**Work to be completed**
Word for word, restate the lines from the one holding "theorem pinByte_with_observed (l" through the end of the data below, including both endpoints and nothing more.
──────
-- ==== Sys2Proof/Laws/State.lean ====
section
/-! SUPPORT. What each update of the state leaves of each field: one lemma per field per update, by definition. -/

namespace Sys2Proof.Machine

variable (s : State) (i : Nat) (c : Channel) (g : Nat) (v : Byte) (b : PinIndex) (x : Bool) (r : PinReg)

@[simp] theorem setChannel_cfg : (s.setChannel i c).cfg = s.cfg := rfl
@[simp] theorem setChannel_count : (s.setChannel i c).count = s.count := rfl
@[simp] theorem setChannel_channels : (s.setChannel i c).channels = s.channels.set i c := rfl
@[simp] theorem setChannel_tcnt : (s.setChannel i c).tcnt = s.tcnt := rfl
@[simp] theorem setChannel_ten : (s.setChannel i c).ten = s.ten := rfl
@[simp] theorem setChannel_result : (s.setChannel i c).result = s.result := rfl
@[simp] theorem setChannel_en : (s.setChannel i c).en = s.en := rfl
@[simp] theorem setChannel_lvl : (s.setChannel i c).lvl = s.lvl := rfl
@[simp] theorem setChannel_faults : (s.setChannel i c).faults = s.faults := rfl
@[simp] theorem setChannel_inputs : (s.setChannel i c).inputs = s.inputs := rfl
@[simp] theorem setChannel_observed : (s.setChannel i c).observed = s.observed := rfl
@[simp] theorem setChannel_draws : (s.setChannel i c).draws = s.draws := rfl
@[simp] theorem setChannel_pinByte : (s.setChannel i c).pinByte r g = s.pinByte r g := by cases r <;> rfl

@[simp] theorem setPinByte_cfg : (s.setPinByte r g v).cfg = s.cfg := by cases r <;> rfl
@[simp] theorem setPinByte_count : (s.setPinByte r g v).count = s.count := by cases r <;> rfl
@[simp] theorem setPinByte_channels : (s.setPinByte r g v).channels = s.channels := by cases r <;> rfl
@[simp] theorem setPinByte_tcnt : (s.setPinByte r g v).tcnt = s.tcnt := by cases r <;> rfl
@[simp] theorem setPinByte_ten : (s.setPinByte r g v).ten = s.ten := by cases r <;> rfl
@[simp] theorem setPinByte_result : (s.setPinByte r g v).result = s.result := by cases r <;> rfl
@[simp] theorem setPinByte_faults : (s.setPinByte r g v).faults = s.faults := by cases r <;> rfl
@[simp] theorem setPinByte_inputs : (s.setPinByte r g v).inputs = s.inputs := by cases r <;> rfl
@[simp] theorem setPinByte_observed : (s.setPinByte r g v).observed = s.observed := by cases r <;> rfl
@[simp] theorem setPinByte_draws : (s.setPinByte r g v).draws = s.draws := by cases r <;> rfl
@[simp] theorem setPinByte_en_en : (s.setPinByte .en g v).en = s.en.set g v := rfl
@[simp] theorem setPinByte_en_lvl : (s.setPinByte .en g v).lvl = s.lvl := rfl
@[simp] theorem setPinByte_lvl_en : (s.setPinByte .lvl g v).en = s.en := rfl
@[simp] theorem setPinByte_lvl_lvl : (s.setPinByte .lvl g v).lvl = s.lvl.set g v := rfl
@[simp] theorem setPinByte_channel : (s.setPinByte r g v).channel i = s.channel i := by cases r <;> rfl

@[simp] theorem drivePinBit_cfg : (s.drivePinBit r g b x).cfg = s.cfg := by simp [State.drivePinBit]
@[simp] theorem drivePinBit_count : (s.drivePinBit r g b x).count = s.count := by simp [State.drivePinBit]
@[simp] theorem drivePinBit_channels : (s.drivePinBit r g b x).channels = s.channels := by simp [State.drivePinBit]
@[simp] theorem drivePinBit_tcnt : (s.drivePinBit r g b x).tcnt = s.tcnt := by simp [State.drivePinBit]
@[simp] theorem drivePinBit_ten : (s.drivePinBit r g b x).ten = s.ten := by simp [State.drivePinBit]
@[simp] theorem drivePinBit_result : (s.drivePinBit r g b x).result = s.result := by simp [State.drivePinBit]
@[simp] theorem drivePinBit_faults : (s.drivePinBit r g b x).faults = s.faults := by simp [State.drivePinBit]
@[simp] theorem drivePinBit_inputs : (s.drivePinBit r g b x).inputs = s.inputs := by simp [State.drivePinBit]
@[simp] theorem drivePinBit_observed : (s.drivePinBit r g b x).observed = s.observed := by simp [State.drivePinBit]
@[simp] theorem drivePinBit_draws : (s.drivePinBit r g b x).draws = s.draws := by simp [State.drivePinBit]
@[simp] theorem drivePinBit_en_lvl : (s.drivePinBit .en g b x).lvl = s.lvl := rfl
@[simp] theorem drivePinBit_lvl_en : (s.drivePinBit .lvl g b x).en = s.en := rfl
@[simp] theorem drivePinBit_channel : (s.drivePinBit r g b x).channel i = s.channel i := by simp [State.drivePinBit]

@[simp] theorem advanceCounter_cfg : (advanceCounter s).cfg = s.cfg := rfl
@[simp] theorem advanceCounter_count : (advanceCounter s).count = s.count := rfl
@[simp] theorem advanceCounter_channels : (advanceCounter s).channels = s.channels := rfl
@[simp] theorem advanceCounter_tcnt : (advanceCounter s).tcnt = s.tcnt + 1 := rfl
@[simp] theorem advanceCounter_ten : (advanceCounter s).ten = s.ten := rfl
@[simp] theorem advanceCounter_result : (advanceCounter s).result = s.result := rfl
@[simp] theorem advanceCounter_en : (advanceCounter s).en = s.en := rfl
@[simp] theorem advanceCounter_lvl : (advanceCounter s).lvl = s.lvl := rfl
@[simp] theorem advanceCounter_faults : (advanceCounter s).faults = s.faults := rfl
@[simp] theorem advanceCounter_inputs : (advanceCounter s).inputs = s.inputs := rfl
@[simp] theorem advanceCounter_observed : (advanceCounter s).observed = s.observed := rfl
@[simp] theorem advanceCounter_draws : (advanceCounter s).draws = s.draws := rfl
@[simp] theorem advanceCounter_channel : (advanceCounter s).channel i = s.channel i := rfl
@[simp] theorem advanceCounter_pinByte : (advanceCounter s).pinByte r g = s.pinByte r g := by cases r <;> rfl

/-! Reading an entry or a pin byte after an update of another field. -/

@[simp] theorem channel_with_channels (l : List Channel) :
    ({ s with channels := l } : State).channel i = l[i]?.getD Channel.blank := rfl
@[simp] theorem channel_with_count (n : BitVec 4) : ({ s with count := n } : State).channel i = s.channel i := rfl
@[simp] theorem channel_with_ten (t : BitVec 1) : ({ s with ten := t } : State).channel i = s.channel i := rfl
@[simp] theorem channel_with_result (w : Word) : ({ s with result := w } : State).channel i = s.channel i := rfl
@[simp] theorem channel_with_faults (l : List Fault) : ({ s with faults := l } : State).channel i = s.channel i := rfl
@[simp] theorem channel_with_inputs (l : List Event) : ({ s with inputs := l } : State).channel i = s.channel i := rfl
@[simp] theorem channel_with_observed (l : List Observation) :
    ({ s with observed := l } : State).channel i = s.channel i := rfl
@[simp] theorem channel_with_draws (n : Nat) : ({ s with draws := n } : State).channel i = s.channel i := rfl
@[simp] theorem pinByte_with_count (n : BitVec 4) : ({ s with count := n } : State).pinByte r g = s.pinByte r g := by
  cases r <;> rfl
@[simp] theorem pinByte_with_ten (t : BitVec 1) : ({ s with ten := t } : State).pinByte r g = s.pinByte r g := by
  cases r <;> rfl
@[simp] theorem pinByte_with_result (w : Word) : ({ s with result := w } : State).pinByte r g = s.pinByte r g := by
  cases r <;> rfl
@[simp] theorem pinByte_with_faults (l : List Fault) : ({ s with faults := l } : State).pinByte r g = s.pinByte r g := by
  cases r <;> rfl
@[simp] theorem pinByte_with_inputs (l : List Event) : ({ s with inputs := l } : State).pinByte r g = s.pinByte r g := by
  cases r <;> rfl
@[simp] theorem pinByte_with_observed (l : List Observation) :
    ({ s with observed := l } : State).pinByte r g = s.pinByte r g := by cases r <;> rfl
@[simp] theorem pinByte_with_draws (n : Nat) : ({ s with draws := n } : State).pinByte r g = s.pinByte r g := by
  cases r <;> rfl

end Sys2Proof.Machine
end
──────
**Task answer**
@[simp] theorem pinByte_with_observed (l : List Observation) :
    ({ s with observed := l } : State).pinByte r g = s.pinByte r g := by cases r <;> rfl
@[simp] theorem pinByte_with_draws (n : Nat) : ({ s with draws := n } : State).pinByte r g = s.pinByte r g := by
  cases r <;> rfl

end Sys2Proof.Machine
end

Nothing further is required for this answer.